/-- The hypotheses of StepRunsTheDecodedInstruction in user mode with STEP set and clear: a NOOP, and
with STEP set a refused word and one that ends in user mode. -/
theorem test_witness_stepRuns_user :
    (let s := stepping 0x7E000000#32 false
     s.runsWord = true ∧ s.busError .fetch s.pc = false ∧ s.holdsNext (.noop .always 0#19) ∧
      s.cc.gie = true ∧ s.cc.step = true ∧
      execNext (.noop .always 0#19) (s.tick.beginWord (.noop .always 0#19))
        (fun u => u.cc.gie && !u.halted) = true) ∧
    (let s := stepping 0x76000000#32 false
     s.runsWord = true ∧ s.holdsNext (.reserved18Cc .always 0#19)) ∧
    (let s := (usr []).placeWord 0x7E000000#32
     s.runsWord = true ∧ s.busError .fetch s.pc = false ∧ s.holdsNext (.noop .always 0#19) ∧
      s.cc.gie = true ∧ s.cc.step = false) :=
  ⟨⟨by decide +kernel, by decide +kernel, ⟨by rfl, by decide +kernel⟩, by decide +kernel,
      by decide +kernel, by decide +kernel⟩,
    ⟨by decide +kernel, ⟨by rfl, by decide +kernel⟩⟩,
    ⟨by decide +kernel, by decide +kernel, ⟨by rfl, by decide +kernel⟩, by decide +kernel⟩⟩

/-- The hypotheses of SteppedWordReturnsToSupervisor: a NOOP, and a BREAK that halts. -/
theorem test_witness_stepped :
    (let s := stepping 0x7E000000#32 false
     s.runsWord && s.cc.gie && s.cc.step && stepNext s (fun t => !t.cc.gie && !t.cc.step)) = true ∧
    (let s := stepping 0x7E400000#32 true
     s.runsWord && s.cc.gie && s.cc.step && stepNext s (fun t => t.halted)) = true := by
  decide +kernel

/-- The hypotheses of EveryStepKeepsInvariant, in a user state other than reset's. -/
theorem test_witness_invariant :
    ((usr [(1, 5#32)]).placeWord 0x08800001#32).Inv ∧
      stepNext ((usr [(1, 5#32)]).placeWord 0x08800001#32) (fun _ => true) = true :=
  ⟨⟨by decide +kernel, by decide +kernel, by decide +kernel, by decide +kernel, by decide +kernel,
    by decide +kernel, by decide +kernel⟩, by decide +kernel⟩

/-- The hypotheses of SupervisorExceptionBitsSurvive, all four bits set. -/
theorem test_witness_supervisorBits :
    (let s := { addNext with
        cc := { Status.reset with sIll := true, sBusErr := true, sDive := true, sFpe := true } }
     !s.input.reset && stepNext s (fun _ => true)) = true := by decide +kernel

/-- The hypotheses of FailedConditionOnlyAdvancesPc. -/
theorem test_witness_failedCondition :
    conditionOf (.brk .z 0#19) = some .z ∧ (sup []).condHolds .z = false := by decide +kernel

/-- The hypothesis of AddAndSubtract, BitwiseLogic, CompareAndTest, RotateLeft, BitReverse,
PopulationCount, Multiplies, LoadLowerHalf and LockTakesTheBus: a condition that holds, the one that
lets flags change and one that does not. -/
theorem test_witness_conditionHolds :
    (sup [(1, 5#32)]).condHolds .always = true ∧ (sup [(1, 5#32)]).condHolds .nz = true := by
  decide +kernel

/-- The hypotheses of LogicalShifts and of ArithmeticShift: the amounts 0, 1, 31, 32 and the
largest, which lie under one clause each. -/
theorem test_witness_shifts :
    (sup []).condHolds .always = true ∧ ((sup []).opB (.imm 0#18)).toNat = 0 ∧
      (1 ≤ ((sup []).opB (.imm 1#18)).toNat ∧ ((sup []).opB (.imm 1#18)).toNat ≤ 31) ∧
      (1 ≤ ((sup []).opB (.imm 31#18)).toNat ∧ ((sup []).opB (.imm 31#18)).toNat ≤ 31) ∧
      32 ≤ ((sup []).opB (.imm 32#18)).toNat ∧ 32 ≤ ((sup []).opB (.imm 0x3FFFF#18)).toNat := by
  decide +kernel

/-- The hypotheses of Divides: a quotient that fits, and the one that does not. -/
theorem test_witness_divides :
    (let s := sup [(1, 7#32), (2, 0x80000000#32)]
     s.condHolds .always = true ∧ s.opB (.imm 0x3FFFF#18) ≠ 0#32 ∧
      ¬(s.readReg (.gpr 1) = 0x80000000#32 ∧ s.opB (.imm 0x3FFFF#18) = 0xFFFFFFFF#32) ∧
      (s.readReg (.gpr 2) = 0x80000000#32 ∧ s.opB (.imm 0x3FFFF#18) = 0xFFFFFFFF#32)) := by
  decide +kernel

*Description of the task*
The records above should be given again in full, exactly as written.

*Finished task*
/-- The hypotheses of StepRunsTheDecodedInstruction in user mode with STEP set and clear: a NOOP, and
with STEP set a refused word and one that ends in user mode. -/
theorem test_witness_stepRuns_user :
    (let s := stepping 0x7E000000#32 false
     s.runsWord = true ∧ s.busError .fetch s.pc = false ∧ s.holdsNext (.noop .always 0#19) ∧
      s.cc.gie = true ∧ s.cc.step = true ∧
      execNext (.noop .always 0#19) (s.tick.beginWord (.noop .always 0#19))
        (fun u => u.cc.gie && !u.halted) = true) ∧
    (let s := stepping 0x76000000#32 false
     s.runsWord = true ∧ s.holdsNext (.reserved18Cc .always 0#19)) ∧
    (let s := (usr []).placeWord 0x7E000000#32
     s.runsWord = true ∧ s.busError .fetch s.pc = false ∧ s.holdsNext (.noop .always 0#19) ∧
      s.cc.gie = true ∧ s.cc.step = false) :=
  ⟨⟨by decide +kernel, by decide +kernel, ⟨by rfl, by decide +kernel⟩, by decide +kernel,
      by decide +kernel, by decide +kernel⟩,
    ⟨by decide +kernel, ⟨by rfl, by decide +kernel⟩⟩,
    ⟨by decide +kernel, by decide +kernel, ⟨by rfl, by decide +kernel⟩, by decide +kernel⟩⟩

/-- The hypotheses of SteppedWordReturnsToSupervisor: a NOOP, and a BREAK that halts. -/
theorem test_witness_stepped :
    (let s := stepping 0x7E000000#32 false
     s.runsWord && s.cc.gie && s.cc.step && stepNext s (fun t => !t.cc.gie && !t.cc.step)) = true ∧
    (let s := stepping 0x7E400000#32 true
     s.runsWord && s.cc.gie && s.cc.step && stepNext s (fun t => t.halted)) = true := by
  decide +kernel

/-- The hypotheses of EveryStepKeepsInvariant, in a user state other than reset's. -/
theorem test_witness_invariant :
    ((usr [(1, 5#32)]).placeWord 0x08800001#32).Inv ∧
      stepNext ((usr [(1, 5#32)]).placeWord 0x08800001#32) (fun _ => true) = true :=
  ⟨⟨by decide +kernel, by decide +kernel, by decide +kernel, by decide +kernel, by decide +kernel,
    by decide +kernel, by decide +kernel⟩, by decide +kernel⟩

/-- The hypotheses of SupervisorExceptionBitsSurvive, all four bits set. -/
theorem test_witness_supervisorBits :
    (let s := { addNext with
        cc := { Status.reset with sIll := true, sBusErr := true, sDive := true, sFpe := true } }
     !s.input.reset && stepNext s (fun _ => true)) = true := by decide +kernel

/-- The hypotheses of FailedConditionOnlyAdvancesPc. -/
theorem test_witness_failedCondition :
    conditionOf (.brk .z 0#19) = some .z ∧ (sup []).condHolds .z = false := by decide +kernel

/-- The hypothesis of AddAndSubtract, BitwiseLogic, CompareAndTest, RotateLeft, BitReverse,
PopulationCount, Multiplies, LoadLowerHalf and LockTakesTheBus: a condition that holds, the one that
lets flags change and one that does not. -/
theorem test_witness_conditionHolds :
    (sup [(1, 5#32)]).condHolds .always = true ∧ (sup [(1, 5#32)]).condHolds .nz = true := by
  decide +kernel

/-- The hypotheses of LogicalShifts and of ArithmeticShift: the amounts 0, 1, 31, 32 and the
largest, which lie under one clause each. -/
theorem test_witness_shifts :
    (sup []).condHolds .always = true ∧ ((sup []).opB (.imm 0#18)).toNat = 0 ∧
      (1 ≤ ((sup []).opB (.imm 1#18)).toNat ∧ ((sup []).opB (.imm 1#18)).toNat ≤ 31) ∧
      (1 ≤ ((sup []).opB (.imm 31#18)).toNat ∧ ((sup []).opB (.imm 31#18)).toNat ≤ 31) ∧
      32 ≤ ((sup []).opB (.imm 32#18)).toNat ∧ 32 ≤ ((sup []).opB (.imm 0x3FFFF#18)).toNat := by
  decide +kernel

/-- The hypotheses of Divides: a quotient that fits, and the one that does not. -/
theorem test_witness_divides :
    (let s := sup [(1, 7#32), (2, 0x80000000#32)]
     s.condHolds .always = true ∧ s.opB (.imm 0x3FFFF#18) ≠ 0#32 ∧
      ¬(s.readReg (.gpr 1) = 0x80000000#32 ∧ s.opB (.imm 0x3FFFF#18) = 0xFFFFFFFF#32) ∧
      (s.readReg (.gpr 2) = 0x80000000#32 ∧ s.opB (.imm 0x3FFFF#18) = 0xFFFFFFFF#32)) := by
  decide +kernel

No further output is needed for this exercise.